Once the line with "((a.bay x).faulty = none" is found in the data, output it and each following line exactly, up to and including the line with "its port. -/", and nothing before or after.

---------------

-- ==== Sys2Proof/Safety.lean ====
section
/-! DEFINITION. The properties of a state that statements use: the canonical form of the byte stores, when a path
carries an access, and the vocabulary of frames. -/

namespace Sys2Proof.Machine

/-- Module memory, a Lath store or a stream-slot store in canonical form: keys strictly rising, and no byte
listed that an unlisted one reads as. -/
def Memory.wf (m : List Host.Cell) : Bool := Store.wf m unlisted

/-- The Underlays' entries in their form: one entry for a line, and 128 bytes with their mask in each (10 R277,
R278). -/
def Underlay.wf (l : List UEntry) : Bool :=
  (l.all fun e => decide (e.data.length = 128)) && decide ((l.map UEntry.line).Nodup)

/-- Every byte store of the block is in canonical form, and so are the Underlays. -/
structure State.Canonical (s : State) : Prop where
  mem   : Memory.wf s.mem = true
  lath  : Memory.wf s.lath = true
  slots : Memory.wf s.slots = true
  under : Underlay.wf s.under = true

/-- A path carries an access to a register: the path is up, the offset is populated and its die has power (01 R29,
R30, R521). -/
def State.Carries (s : State) (p : Path) (off : Nat) : Prop := s.reach p = true ∧ s.refuses off = none

/-- A register whose word follows from other state (`State.computed`): the course count and the beacon offset with their
latches, the slots' activity, the next interval, the input pins, an arbiter's state and masks, a bay's scheduling state,
an Underlay's occupancy, a port's credits, an engine's and a session's state. -/
def derivedReg (off : Nat) : Bool :=
  decide (off ∈ [0x20000, 0x20004, 0x20008, 0x20014, 0x20018, Reg.wthNextCourses.off, Reg.flGpioIn.off]) ||
  decide (0x10200 ≤ off ∧ off < 0x10400) ||
  (match RegMap.arbBlock off with
   | some blk => decide (off - blk = 0x34 ∨ off - blk = 0x38)
   | none =>
     match RegMap.dieOf off with
     | none => false
     | some die =>
       let o := off % 0x100000
       if die < 24 then decide ((o < 0x90000 ∧ o % 0x10000 = 0xE080) ∨ o = 0xC0008)
       else if die < 28 then decide (o < 0x80000 ∧ o % 0x10000 = 0x18)
       else decide (die < 30 ∧ (o % 0x10000 = 0 ∨ (0x100 ≤ o % 0x10000 ∧ o % 0x10000 < 0x120))))

/-- The stores of bytes are the same, and every byte reads the same: memory with its Underlays and poison, the
Laths, the stream slots. -/
def State.SameBytes (s t : State) : Prop :=
  t.mem = s.mem ∧ t.under = s.under ∧ t.poison = s.poison ∧ t.lath = s.lath ∧ t.slots = s.slots

/-- Every register outside a list of offsets holds the same word. -/
def State.SameRegs (s t : State) (but : List Nat) : Prop := ∀ off, off ∉ but → t.reg off = s.reg off

/-- The record that a source raises next: its next SEQ and the course count (02 R53, R54). -/
def State.nextRec (s : State) (src : Source) (cls num detail : Nat) : EventRec :=
  { src := src, seq := s.seq src, course := s.course.count.toNat, cls := cls, num := num, detail := detail }

/-- A byte of a write that the memory controllers let into the Underlay: inside the map, in no retired page and in no
keep window (01 R23, 10 R273, R291). -/
def State.writable (s : State) (a : Nat) : Bool :=
  decide (a < memLimit) && !s.retired a && (s.keepWindow (a / 128 * 128)).isNone

/-- A completion status is written, when the task asks for one: its flags, the die and the bay, and the cycles,
saturated, stand in the 8 bytes at STATUS, and every other byte of memory reads as it did (09 R226, R227). -/
def State.StatusWritten (s t : State) (b : PBay) (desc : List Byte) (flags cycles : Nat) : Prop :=
  ∀ x, t.peek x =
    if dStatEn desc = true ∧ s.writable x = true ∧ dStatus desc ≤ x ∧ x < dStatus desc + 8 then
      (toLe 8 (flags % 2 ^ 21 + b.die % 32 * 2 ^ 21 + b.pbay % 16 * 2 ^ 26 + min 0xFFFFFFFF cycles * 2 ^ 32)).getD
        (x - dStatus desc) 0
    else s.peek x

/-- The front task `t` of logical bay `l`, on its physical bay `b`, may start and its row runs it: it passes its
checks, reads no stale granule and no poisoned sector (09 R230, 10 R289, 17 R460). `a` is the state in which its
operation is performed: the task has left the selected ones, its stream slot stands in the Lath, and its descriptor and
its inputs have been read. -/
def State.Starts (s : State) (l : Bay) (row : Nat × Nat) (b : PBay) (t : Task) (a : State) : Prop :=
  s.frontTask l row = some (b, t) ∧
  ∃ c, s.readTask b t = (c, .runs, false) ∧ c.staleRead b t = none ∧
    c.noteRuns (srcBay b) (c.taskRuns t.desc t.bwd) = (a, false)

/-- The registers in which a bay counts what its tasks do (03 R90, 04, 06, 08). -/
def countRegs (b : PBay) : List Nat :=
  [(Reg.bayCvt0Sat b).off, (Reg.bayCvt1Flush b).off, (Reg.bayFast0Flush b).off, (Reg.bayFast1Nan b).off,
   (Reg.bayRowst0Clamp b).off, (Reg.bayRowst1Varneg b).off, (Reg.bayAttn0Skip b).off, (Reg.bayAttn1Run b).off]

/-- A task runs with these results: it stands last among the running tasks of the bay `b` that selected it, its outputs
formed and none written, nothing signalled; what it counted shows in the counters of the bays that formed them, the words
corrected in the reads of the bay `x` in its BAY_ECC.CORR, and nothing in any other register; nothing is recorded. -/
def State.RunsWith (a u : State) (b x : PBay) (t : Task) (parts : Parts) (corrected : Nat) : Prop :=
  a.SameBytes u ∧ u.raised = a.raised ∧ (u.bay b).selected = (a.bay b).selected ∧
  (∃ r, (u.bay b).running = (a.bay b).running ++ [r] ∧ r.task = t ∧ r.outs = parts.flatMap (fun p => p.2.outs) ∧
    r.slipped = false ∧ r.waiting = false ∧ r.tags = [] ∧ r.course = a.course.count.toNat) ∧
  (∀ y, bayKey y ≠ bayKey b → u.bay y = a.bay y) ∧
  (∀ off, (∀ p ∈ parts, off ∉ countRegs p.1) → off ≠ (Reg.bayEccCorr x).off → u.reg off = a.reg off) ∧
  (x.wf = true → (∀ p ∈ parts, p.1.wf = true) →
    u.fld (Reg.bayEccCorr x) = min 0xFFFF (a.fld (Reg.bayEccCorr x) + corrected) ∧
    u.fld (Reg.bayEccUncorr x) = a.fld (Reg.bayEccUncorr x)) ∧
  u.queues = a.queues ∧ u.watches = a.watches ∧ u.ports = a.ports ∧ u.course = a.course

/-- A task of bay `b` for which bay `x` met an uncorrectable word of its stores is aborted, to be performed again, and the
bay of the word is faulty: the word is counted and recorded with its index, nothing is written (10 R287, 17 R455,
R461). -/
def State.WordFault (a u : State) (b x : PBay) (t : Task) (word : Nat) : Prop :=
  a.SameBytes u ∧ (u.bay b).running = (a.bay b).running ∧
  (∃ x ∈ (u.bay b).aborted, x.task = t ∧ x.cause = 0) ∧
  (∃ v ∈ u.raised, v.src = srcBay x ∧ v.cls = 0x3 ∧ v.num = 0x03 ∧ v.detail = min word 0xFFFFFF) ∧
  u.fld (Reg.bayEccUncorr x) = min 0xFFFF (a.fld (Reg.bayEccUncorr x) + 1) ∧
  ((a.bay x).faulty = none → a.bayRetired x = false → (u.bay x).faulty.map Prod.fst = some 0 ∧
    u.fld (Reg.bayFaultCause x.die) = 0 ∧ u.fld (Reg.bayFaultPbay x.die) = x.pbay) ∧
  ∀ y, bayKey y ≠ bayKey x → (u.bay y).faulty = (a.bay y).faulty

/-- The port by which the piece `k` of a collective goes in a direction (14 R399; log entry 48). -/
def Coll.way (c : Coll) (s : State) (plus : Bool) (k : Nat) : Option Nat :=
  (s.waysOf c.axis plus)[k % (s.waysOf c.axis plus).length]?

/-- A piece as it waits on a port to be sent. -/
def Coll.waits (c : Coll) (s : State) (plus : Bool) (offset : Nat) (data : List Byte) (tag : Nat) : Wait :=
  { typ := 1, queue := some c.task.queue, bytes := msgBytes (c.piece s plus offset data tag), via := none }

/-- A collective may send `n` pieces: there is a way in each direction, and as many tags are free on each of its ports. -/
def Coll.MaySend (c : Coll) (s : State) (n : Nat) : Prop :=
  ∀ plus, s.waysOf c.axis plus ≠ [] ∧ ∀ e port, (s.waysOf c.axis plus)[e]? = some port →
    n ≤ ((List.range 4096).filter fun i =>
      decide (i % (s.waysOf c.axis plus).length = e) && s.tagFree port i).length

/-- A piece has been put on its port. -/
def Coll.Sent (c : Coll) (s u : State) (plus : Bool) (k offset : Nat) (data : List Byte) : Prop :=
  ∃ port tag, c.way s plus k = some port ∧ c.waits s plus offset data tag ∈ (u.port port).waiting

/-- The elements of its result that a member keeps: those of a reduce-scatter from its own part on (14 R410), all of
another's. -/
def Coll.Keeps (c : Coll) (r : Running) (first : Nat) (codes : List Nat) : Prop :=
  let count := redCount c.task.desc
  let lo := if redKind c.task.desc = 1 then c.me * (count / max c.n 1) else 0
  let len := if redKind c.task.desc = 1 then count / max c.n 1
    else if redKind c.task.desc = 2 then c.n * count else count
  ∀ i x, codes[i]? = some x → lo ≤ first + i → first + i < lo + len →
    dstPut c.member len (first + i - lo) x ∈ r.outs

/-- What taking a piece of a collective does (14 R408 to R410, 15 R422): partials of a sum run through the + direction with
the member's own elements combined, the last member converts them to the result, which runs back; each member keeps and
passes on the pieces of the other kinds. `r` is the running task after it, `got` the pieces counted before. -/
def Coll.TakesPiece (c : Coll) (s u : State) (r : Running) (got : Nat) (m : Msg) : Prop :=
  let d := c.task.desc
  let per := max c.per 1
  if redKind d < 2 then
    let w := max (fmtBits c.fmt / 8) 1
    let v := fmtBits c.dst / 8
    if (coordOf m.src c.axis + 1) % max c.n 1 = c.me ∧ 0 < c.me then
      let first := m.offset / w
      let vs := (c.combine s first (bytesCodes c.fmt m.data)).1
      if c.me + 1 < c.n then
        c.Sent s u true (first / per) m.offset (codeBytes c.fmt (vs.map (exactCode c.fmt))) ∧ r.got = got
      else
        let xs := (mapCnt vs (Machine.convert c.ar c.dst)).1
        c.Sent s u false (first / per) (first * v) (codeBytes c.dst xs) ∧ c.Keeps r first xs ∧ r.got = got + 1
    else
      let first := m.offset / max v 1
      (0 < c.me → c.Sent s u false (first / per) m.offset m.data) ∧ c.Keeps r first (bytesCodes c.dst m.data) ∧
        r.got = got + 1
  else
    let first := travelFirst c.fmt m.offset
    let xs := (mapCnt (bytesCodes c.fmt m.data) (redConvert c.ar c.fmt c.dst)).1
    (redKind d = 2 → (c.me + 1) % max c.n 1 ≠ first / max (redCount d) 1 →
      c.Sent s u true (first / per) m.offset m.data) ∧
    (redKind d = 3 → ∀ plus, plus = decide (2 * c.fromRoot.1 ≤ c.n) → c.casts plus = true →
      c.Sent s u plus (first / per) m.offset m.data) ∧
    (c.deaf = false → shiftsBlocks d = false → c.Keeps r first xs) ∧
    (c.deaf = false → shiftsBlocks d = true → ∀ o ∈ (s.shiftPut c.ar c.member first m.data).outs, o ∈ r.outs) ∧
    r.got = got + 1

/-- A collective whose task `r` waits on its bay goes on from `s` to `u` (14 R404, R411): it sends the pieces of its own that
it has not sent, in their order, each with a tag of its own; with nothing held for it nothing else is sent and nothing
taken; a piece held for it is taken, leaves the pool, and its sender is told. -/
def Coll.GoesOn (c : Coll) (s u : State) (r : Running) : Prop :=
  let total := c.starts.length * c.pieces
  let todo := (List.range total).drop r.phase
  let side (i : Nat) : Bool := (c.starts[i / max c.pieces 1]?).getD true
  let place (i : Nat) : Nat := i % max c.pieces 1
  s.SameBytes u ∧
  (c.MaySend s (total + 1) → (s.bay c.bay).running.filter (fun x => x.waiting && decide (x.task.queue = c.task.queue)) = [r] →
    (s.held.filter c.owns = [] → u.held = s.held ∧ ∃ (tag : Nat → Nat) (r' : Running), r' ∈ (u.bay c.bay).running ∧
      r'.task = r.task ∧ r'.phase = max r.phase total ∧ r'.got = r.got ∧ r'.outs = r.outs ∧
      r'.tags = r.tags ++ todo.filterMap (fun i => (c.way s (side i) (place i)).map fun p => (p, tag i)) ∧
      ∀ p, (u.port p).waiting = (s.port p).waiting ++
        (todo.filter fun i => decide (c.way s (side i) (place i) = some p)).map fun i =>
          c.waits s (side i) (c.offset (place i)) (c.ownBytes s (place i)) (tag i)) ∧
    ∀ h, s.held.filter c.owns = [h] → c.has s h = false → ∃ r', r' ∈ (u.bay c.bay).running ∧ r'.task = r.task ∧
      r'.taken = r.taken ++ [h] ∧ u.held = s.held.erase h ∧ c.TakesPiece s u r' r.got h.msg ∧
      (h.spent = false → ∃ w ∈ (u.port h.port).waiting, w.typ = 1 ∧ w.queue = none ∧ w.bytes = msgBytes
        { mtype := 2, ctx := h.msg.ctx, tag := h.msg.tag, dest := h.msg.src, src := s.ownCoord,
          collseq := h.msg.collseq, offset := h.msg.offset, len := 0, data := [] }))

end Sys2Proof.Machine
end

---------------

*TASK RESPONSE*
  ((a.bay x).faulty = none → a.bayRetired x = false → (u.bay x).faulty.map Prod.fst = some 0 ∧
    u.fld (Reg.bayFaultCause x.die) = 0 ∧ u.fld (Reg.bayFaultPbay x.die) = x.pbay) ∧
  ∀ y, bayKey y ≠ bayKey x → (u.bay y).faulty = (a.bay y).faulty

/-- The port by which the piece `k` of a collective goes in a direction (14 R399; log entry 48). -/
def Coll.way (c : Coll) (s : State) (plus : Bool) (k : Nat) : Option Nat :=
  (s.waysOf c.axis plus)[k % (s.waysOf c.axis plus).length]?

/-- A piece as it waits on a port to be sent. -/
def Coll.waits (c : Coll) (s : State) (plus : Bool) (offset : Nat) (data : List Byte) (tag : Nat) : Wait :=
  { typ := 1, queue := some c.task.queue, bytes := msgBytes (c.piece s plus offset data tag), via := none }

/-- A collective may send `n` pieces: there is a way in each direction, and as many tags are free on each of its ports. -/
def Coll.MaySend (c : Coll) (s : State) (n : Nat) : Prop :=
  ∀ plus, s.waysOf c.axis plus ≠ [] ∧ ∀ e port, (s.waysOf c.axis plus)[e]? = some port →
    n ≤ ((List.range 4096).filter fun i =>
      decide (i % (s.waysOf c.axis plus).length = e) && s.tagFree port i).length

/-- A piece has been put on its port. -/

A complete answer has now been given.